/-! Heat (R349). -/

/-- The row of a DRAM layer's or a junction's temperature, counted from the top of R349's table. -/
def thermalRow (layer : Option Nat) (temp : Int) : Nat :=
  let at_ (a b c : Int) : Nat := if temp ≤ a then 0 else if temp ≤ b then 1 else if temp ≤ c then 2 else 3
  if layer.isSome then at_ 85 95 105 else at_ 100 110 120
/-- A die's issue rate changes: passes that run there are counted up to now, and end at the new rate (R349). -/
def State.setIssueRow (s : State) (die row : Nat) : State :=
  let on (c : Core) : Bool := Config.coordDie c.coord == die && c.testing
  let s : State := { s with cores := s.cores.map fun (c : Core) => if on c then { c with passLeft := s.passNow c.coord, passMark := s.clock } else c }
  let s : State := { s with issueRow := spPut 0 s.issueRow die row }
  { s with agenda := s.agenda.map fun x => match x.2 with
    | .emberPassEnd c _ => if on (s.core c) then (s.clock + s.passCc c, x.2) else x
    | _ => x }
/-- A DRAM layer or, whatever layer is given, the hottest junction of a die has reached a temperature: a change of its row is recorded, told
to the host, and acted on. -/
def execThermalRowChange (die : Nat) (junction : Bool) (layer : Nat) (temp : Int) (s : State) : Host.Outcome State Fault Refusal :=
  .next <|
    let layer := if junction then none else some layer
    let row := thermalRow layer temp
    let old := match layer with
      | some l => spGet 0 s.refreshRow (8 * die + l)
      | none => spGet 0 s.issueRow die
    if !s.power || 4 ≤ die || (layer.any fun l => decide (8 ≤ l)) || row = old then s
    else
      let s := { s with flash := { s.flash with thermal := s.flash.thermal ++ [(die, layer.getD 8, row)] } }
      let s := match layer with
        | some l => { s with refreshRow := spPut 0 s.refreshRow (8 * die + l) row }
        | none => s.setIssueRow die row
      let s := s.notifyAll 0xC007 (bytesOfNat 4 4 ++ bytesOfNat 1 die ++ bytesOfNat 1 (if layer.isSome then 0 else 1) ++ bytesOfNat 1 (layer.getD 0) ++ bytesOfNat 1 row ++
        bytesOfNat 2 (temp % 65536).toNat ++ bytesOfNat 6 0)
      if row = 3 then s.dark
      else if layer.isNone then
        (if 2 ≤ row then (Config.dieCoords die).foldl (fun s c => s.pushOut c) s else ((Config.dieCoords die).foldl (fun s c => s.stay c) s).kick)
      else s
/-- Of the messages held for one context of a principal the last 4096 (R334). -/
def capHeld (l : List Msg) : List Msg := l.foldr (fun m acc => if (acc.filter m.with).length < 4096 then m :: acc else acc) []
/-- A new leader goes on from the replicated state: sessions close, unsent and late messages are held (R335). -/
def execLeaderTakeover (s : State) : Host.Outcome State Fault Refusal :=
  .next <|
    match (s.mgmtOk.filter fun d => d != s.leader).head? with
    | none => s
    | some d =>
      let late := (s.outbox.filter fun m => 0xC000 ≤ m.code && s.clock ≤ m.at_ + Config.ccPerSec).map fun (m : Msg) => { m with session := none }
      { s with leader := d, mgmtOk := s.mgmtOk.filter fun x => x != s.leader, sessions := [], heldMsgs := capHeld (late ++ s.heldMsgs), replayable := s.replies, era := s.nextSession }

end Sys2Proof.Machine
end

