-- ==== Sys2Proof/Machine/Core.lean ====
section
/-! DEFINITION. The machine as the host runs it. -/

def Sys2Proof.core : Host.Core := { State := Sys2Proof.Machine.State, Fault := Sys2Proof.Machine.Fault, Refusal := Sys2Proof.Machine.Refusal, step := Sys2Proof.Machine.step, reset := Sys2Proof.Machine.State.reset }
end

========================================

ABOUT THIS EXERCISE: When you answer, repeat all of the material exactly as given.

THE COMPLETED TASK:
/-! Heat (R349). -/

/-- The row of a DRAM layer's or a junction's temperature, counted from the top of R349's table. -/
def thermalRow (layer : Option Nat) (temp : Int) : Nat :=
  let at_ (a b c : Int) : Nat := if temp ≤ a then 0 else if temp ≤ b then 1 else if temp ≤ c then 2 else 3
  if layer.isSome then at_ 85 95 105 else at_ 100 110 120
/-- A die's issue rate changes: passes that run there are counted up to now, and end at the new rate (R349). -/
def State.setIssueRow (s : State) (die row : Nat) : State :=
  let on (c : Core) : Bool := Config.coordDie c.coord == die && c.testing
  let s : State := { s with cores := s.cores.map fun (c : Core) => if on c then { c with passLeft := s.passNow c.coord, passMark := s.clock } else c }
  let s : State := { s with issueRow := spPut 0 s.issueRow die row }
  { s with agenda := s.agenda.map fun x => match x.2 with
    | .emberPassEnd c _ => if on (s.core c) then (s.clock + s.passCc c, x.2) else x
    | _ => x }
/-- A DRAM layer or, whatever layer is given, the hottest junction of a die has reached a temperature: a change of its row is recorded, told
to the host, and acted on. -/
def execThermalRowChange (die : Nat) (junction : Bool) (layer : Nat) (temp : Int) (s : State) : Host.Outcome State Fault Refusal :=
  .next <|
    let layer := if junction then none else some layer
    let row := thermalRow layer temp
    let old := match layer with
      | some l => spGet 0 s.refreshRow (8 * die + l)
      | none => spGet 0 s.issueRow die
    if !s.power || 4 ≤ die || (layer.any fun l => decide (8 ≤ l)) || row = old then s
    else
      let s := { s with flash := { s.flash with thermal := s.flash.thermal ++ [(die, layer.getD 8, row)] } }
      let s := match layer with
        | some l => { s with refreshRow := spPut 0 s.refreshRow (8 * die + l) row }
        | none => s.setIssueRow die row
      let s := s.notifyAll 0xC007 (bytesOfNat 4 4 ++ bytesOfNat 1 die ++ bytesOfNat 1 (if layer.isSome then 0 else 1) ++ bytesOfNat 1 (layer.getD 0) ++ bytesOfNat 1 row ++
        bytesOfNat 2 (temp % 65536).toNat ++ bytesOfNat 6 0)
      if row = 3 then s.dark
      else if layer.isNone then
        (if 2 ≤ row then (Config.dieCoords die).foldl (fun s c => s.pushOut c) s else ((Config.dieCoords die).foldl (fun s c => s.stay c) s).kick)
      else s
/-- Of the messages held for one context of a principal the last 4096 (R334). -/
def capHeld (l : List Msg) : List Msg := l.foldr (fun m acc => if (acc.filter m.with).length < 4096 then m :: acc else acc) []
/-- A new leader goes on from the replicated state: sessions close, unsent and late messages are held (R335). -/
def execLeaderTakeover (s : State) : Host.Outcome State Fault Refusal :=
  .next <|
    match (s.mgmtOk.filter fun d => d != s.leader).head? with
    | none => s
    | some d =>
      let late := (s.outbox.filter fun m => 0xC000 ≤ m.code && s.clock ≤ m.at_ + Config.ccPerSec).map fun (m : Msg) => { m with session := none }
      { s with leader := d, mgmtOk := s.mgmtOk.filter fun x => x != s.leader, sessions := [], heldMsgs := capHeld (late ++ s.heldMsgs), replayable := s.replies, era := s.nextSession }

end Sys2Proof.Machine
end

-- ==== Sys2Proof/Machine/Core.lean ====
section
/-! DEFINITION. The machine as the host runs it. -/

def Sys2Proof.core : Host.Core := { State := Sys2Proof.Machine.State, Fault := Sys2Proof.Machine.Fault, Refusal := Sys2Proof.Machine.Refusal, step := Sys2Proof.Machine.step, reset := Sys2Proof.Machine.State.reset }
end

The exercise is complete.